Master link to Frederick the Great posts and associated online links
mildred_of_midgard: (Default)

Casanova

[personal profile] mildred_of_midgard 2019-11-08 04:07 am (UTC)(link)
He was keeping a detailed diary of everything Fritz said in that first year largely so as to take notes and limit his chances of saying the wrong thing.

That is amazing and while I am sure it must have been stressful, I kind of love that detail. Holy cow.


It gets better! Casanova's memoirs provide an amazing example of what happens when you *don't* get a chance to study and it's pop quiz time! I'm going to quote at length from his memoirs here, because they're so readable, and he does a great job of conveying just how stressful it was.

When I got home I wrote a plain but respectful letter to the king, asking where and at what time I could introduce myself to him.

In two days I received a letter signed 'Frederick,' in which the receipt of my letter was acknowledged, and I was told that I should find his majesty in the garden of Sans-Souci at four o’clock.

As may be imagined I was punctual to my appointment. I was at Sans-Souci at three, clad in a simple black dress. When I got into the court-yard there was not so much as a sentinel to stop me, so I went on mounted a stair, and opened a door in front of me. I found myself in a picture-gallery, and the curator came up to me and offered to shew me over it.

“I have not come to admire these masterpieces,” I replied, “but to see the king, who informed me in writing that I should find him in the garden.”

“He is now at a concert playing the flute; he does so every day after dinner. Did he name any time?”

“Yes, four o’clock, but he will have forgotten that.”

“The king never forgets anything; he will keep the appointment, and you will do well to go into the garden and await him.”

I had been in the garden for some minutes when I saw him appear, followed by his reader and a pretty spaniel. As soon as he saw me he accosted me, taking off his old hat, and pronouncing my name. Then he asked in a terrible voice what I wanted of him. This greeting surprised me, and my voice stuck in my throat.

“Well, speak out. Are you not the person who wrote to me?”

“Yes, sire, but I have forgotten everything now. I thought that I should not be awed by the majesty of a king, but I was mistaken. My lord-marshal should have warned me.”
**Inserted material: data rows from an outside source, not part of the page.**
-- ==== Sys2Proof/Machine/Fabric.lean ====
section
/-!
DEFINITION. Machine/Fabric.lean: the arrival of a mortar packet at its endpoint (R61 to R64, R73,
R119, R191), and host writes to the read pointers of module-written rings (R53).
-/

namespace Sys2Proof.Machine

/-! ### MORTAR_PACKET_ARRIVE (R61 to R63) -/

/-- The block that serves a hub endpoint (R61, R535). -/
def endpointBlock (d : Nat) : Option Nat :=
  if 130 ≤ d ∧ d ≤ 145 then some 12 else if d = 146 then some 13 else if d = 147 then some 14
  else if d = 148 then some 15 else if d = 149 then some 11 else if d = 150 then some 16
  else if d = 151 then some 18 else if d = 152 then some 4 else none

/-- A stream's flit reaches a tile: the value that loop inputs of the route read from the next tile
cycle on (R119 step 3, R120). -/
def State.streamFlit (s : State) (tile r : Nat) (f : Flit) : State :=
  let new : StreamIn := match spGet s.mor.streams (4096 * tile + r) with
    | none => ⟨f, s.modTime, none, 1, false⟩
    | some x =>
      ⟨f, s.modTime, if Machine.cycleOf x.at_ == Machine.cycleOf s.modTime then x.prev else some x.flit, x.count + 1, false⟩
  { s with mor := { s.mor with streams := spSet s.mor.streams (4096 * tile + r) (some new) } }

/-- A destination treats the stream as ended (R73). -/
def State.streamEnd (s : State) (tile r : Nat) : State :=
  match spGet s.mor.streams (4096 * tile + r) with
  | none => s
  | some x => { s with mor := { s.mor with
      streams := spSet s.mor.streams (4096 * tile + r) (some { x with ended := true }) } }

/-- A camera tap's status packet of a clean frame (R191): port and trigger instant in ns. -/
def cameraStatus (p : Packet) : Option (Nat × Nat) :=
  match p.payload with
  | [f] =>
    if decide (130 ≤ p.src) && decide (p.src ≤ 145) && p.eof && p.addr == 2 ^ 64 - 1
        && bitsOf f.toNat 110 4 == 0 then some (p.src - 130, bitsOf f.toNat 0 64) else none
  | _ => none

/-- Stream data for a tile. -/
def State.tileStream (s : State) (p : Packet) : State :=
  let s := match p.payload.getLast? with
    | some f => s.streamFlit p.dst p.stream f
    | none => s
  match cameraStatus p with
  | some (n, at_) => s.frameArrived n at_ p.dst
  | none => s

/-- A SPEC packet at an endpoint other than a tile is discarded unread (R63). -/
def State.specMisdelivered (s : State) (d : Nat) : State :=
  (s.raise 53 d).henMake sevError 53 d

/-- Bytes of bricks 0 to 13 of a tile, the part that packets reach (R57; log entry 115). -/
def brickSpace : Nat := 14 * 2 ^ 17

/-- A write reaches its endpoint: DRAM, or a tile's bricks 0 to 13. -/
def State.takeWrite (s : State) (p : Packet) : State :=
  let bs := p.payload.flatMap (fun f => leBytes 16 f.toNat)
  if p.dst = 128 then s.writeBytes p.addr bs
  else if p.dst < 128 ∧ p.addr % 16 = 0 ∧ p.addr + bs.length ≤ brickSpace then s.brickWrite p.dst p.addr bs
  else s

/-- The response to a read request goes back on the response channel with the flit at ADDR, on the links of a
packet that belongs to no route (R60, R62, R64). -/
def State.answerRead (s : State) (p : Packet) (bs : List Byte) : State :=
  let r : Packet := ⟨p.src, p.dst, p.cls, true, false, 2, false, false, false, 0, p.frame, p.addr, [BitVec.ofNat 128 (leNat bs)]⟩
  let s := { s with mor := { s.mor with awaited := s.mor.awaited ++ [(p.src, p.addr)] } }
  s.fly r (looseLinks p.dst p.src) s.now

/-- A read request reaches DRAM or a tile: its issuer has reserved space for the whole response (log entry 115). -/
def State.takeRead (s : State) (p : Packet) : State :=
  if p.dst = 128 then s.answerRead p (s.readBytes p.addr 16)
  else if p.dst < 128 ∧ p.addr % 16 = 0 ∧ p.addr + 16 ≤ brickSpace then
    (s.brickReport p.dst (p.addr / 16) 1 []).answerRead p (s.brickRead p.dst p.addr 16)
  else s

/-- A response is accepted without condition, and its reserved space is free again (R64). -/
def State.takeResponse (s : State) (p : Packet) : State :=
  { s with mor := { s.mor with awaited := removeFirst (fun a => a == (p.dst, p.addr)) s.mor.awaited } }

/-- Deliver a packet that has arrived, by destination and TYPE (R61, R62). Configuration packets and digest
records act through the operations that cause them. -/
def State.deliver (s : State) (p : Packet) : State :=
  if p.spec then (s.takeSpec p).takeDrop p
  else match p.typ with
    | 0 => s.takeWrite p
    | 1 => s.takeRead p
    | 2 => s.takeResponse p
    | 3 => if p.dst < 128 then s.tileStream p else ((s.takeOxFlit p).takeMulFlit p).takeCanFlit p
    | 4 => if p.dst < 128 then s.streamEnd p.dst p.stream else s
    | _ => s

/-- A packet arrives at its endpoint. One to an unused endpoint is discarded and counted as a route fault
(R61), a SPEC packet too: the spec does not say whether event 53 is raised beside it (DESIGN CHOICE: it is
not, log entry 116). -/
def opPacketArrive (p : Packet) (s : State) : State :=
  if !s.lands p then s else
  let s := s.arrived p
  if 153 ≤ p.dst then
    (if p.dst < 255 then { s with mor := { s.mor with routeFaults := s.mor.routeFaults + 1 } } else s)
  else
    let s := match endpointBlock p.dst with
      | some b => s.wakeBlock b
      | none => s
    if p.spec && decide (128 ≤ p.dst) then s.specMisdelivered p.dst else s.deliver p

def execMortarPacketArrive (t : Nat) (p : Packet) (s : State) : Host.Outcome State Fault Refusal :=
  .next (opPacketArrive p (s.tick t))

/-! ### RING_RPTR_WRITE (R53 step 7) -/

/-- BASE_LO offset of a module-written ring, and its writer where it has an internal buffer (R54, R485). -/
def ringOf : RingName → Nat × Option RingDesc
  | .yieldCells => (R.FUS_YIELD_BASE_LO, some yieldRing)
  | .fusionOut => (R.FUS_OUT_BASE_LO, some fusionRing)
  | .camStats => (R.CAM_ST_BASE_LO, some camRing)
  | .gnss => (R.GNS_RING_BASE_LO, some gnssRing)
  | .henExport => (R.HEN_EXP_BASE_LO, some henExport)
  | .ethRx p => (R.FLT_ETH_RX_BASE_LO p.val, none)
  | .fleet => (R.FLT_FLEET_BASE_LO, some fleetRing)

/-- A write to the PTR register of a ring: RPTR takes bits [31:16] when they lie in the consumed range,
and waiting records are then written; the current value has no effect; any other value sets RINGERR. -/
def opRptrWrite (r : RingName) (v : Word) (s : State) : State :=
  let (off, d) := ringOf r
  let p := bitsOf v.toNat 16 16
  if p = s.fld (rptrOf off) then s
  else if s.rptrAccepted off p then
    let s := s.setFld (rptrOf off) p
    match d with
    | some d => if off = R.CAM_ST_BASE_LO && !s.flag F.CAM_GLB_CFG_WIDE then s else s.ringFlush d
    | none => s
  else s.setFlag F.GLB_STATUS_RINGERR true

def execRingRptrWrite (t : Nat) (ring : RingName) (v : Word) (s : State) :
    Host.Outcome State Fault Refusal :=
  .next (opRptrWrite ring v (s.tick t))

end Sys2Proof.Machine
end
“Then he knows you? Let us walk. What is it that you want? What do you think of my garden?”

His enquiries after my needs and of his garden were simultaneous. To any other person I should have answered that I did not know anything about gardening, but this would have been equivalent to refusing to answer the question; and no monarch, even if he be a philosopher, could endure that. I therefore replied that I thought the garden superb.

“But,” he said, “the gardens of Versailles are much finer.”

“Yes, sire, but that is chiefly on account of the fountains.”

“True, but it is not my fault; there is no water here. I have spent more than three hundred thousand crowns to get water, but unsuccessfully.”

“Three hundred thousand crowns, sire! If your majesty had spent them all at once, the fountains should be here.”

“Oh, oh! I see you are acquainted with hydraulics.”

I could not say that he was mistaken, for fear of offending him, so I simply bent my head, which might mean either yes or no. Thank God the king did not trouble to test my knowledge of the science of hydraulics, with which I was totally unacquainted.

He kept on the move all the time, and as he turned his head from one side to the other hurriedly asked me what forces Venice could put into the field in war time.

“Twenty men-of-war, sire, and a number of galleys.”

“What are the land forces?”

“Seventy thousand men, sire; all of whom are subjects of the Republic, and assessing each village at one man.”

“That is not true; no doubt you wish to amuse me by telling me these fables. Give me your opinions on taxation.”

This was the first conversation I had ever had with a monarch. I made a rapid review of the situation, and found myself much in the same position as an actor of the improvised comedy of the Italians, who is greeted by the hisses of the gods if he stops short a moment. I therefore replied with all the airs of a doctor of finance that I could say something about the theory of taxation.

“That’s what I want,” he replied, “for the practice is no business of yours.”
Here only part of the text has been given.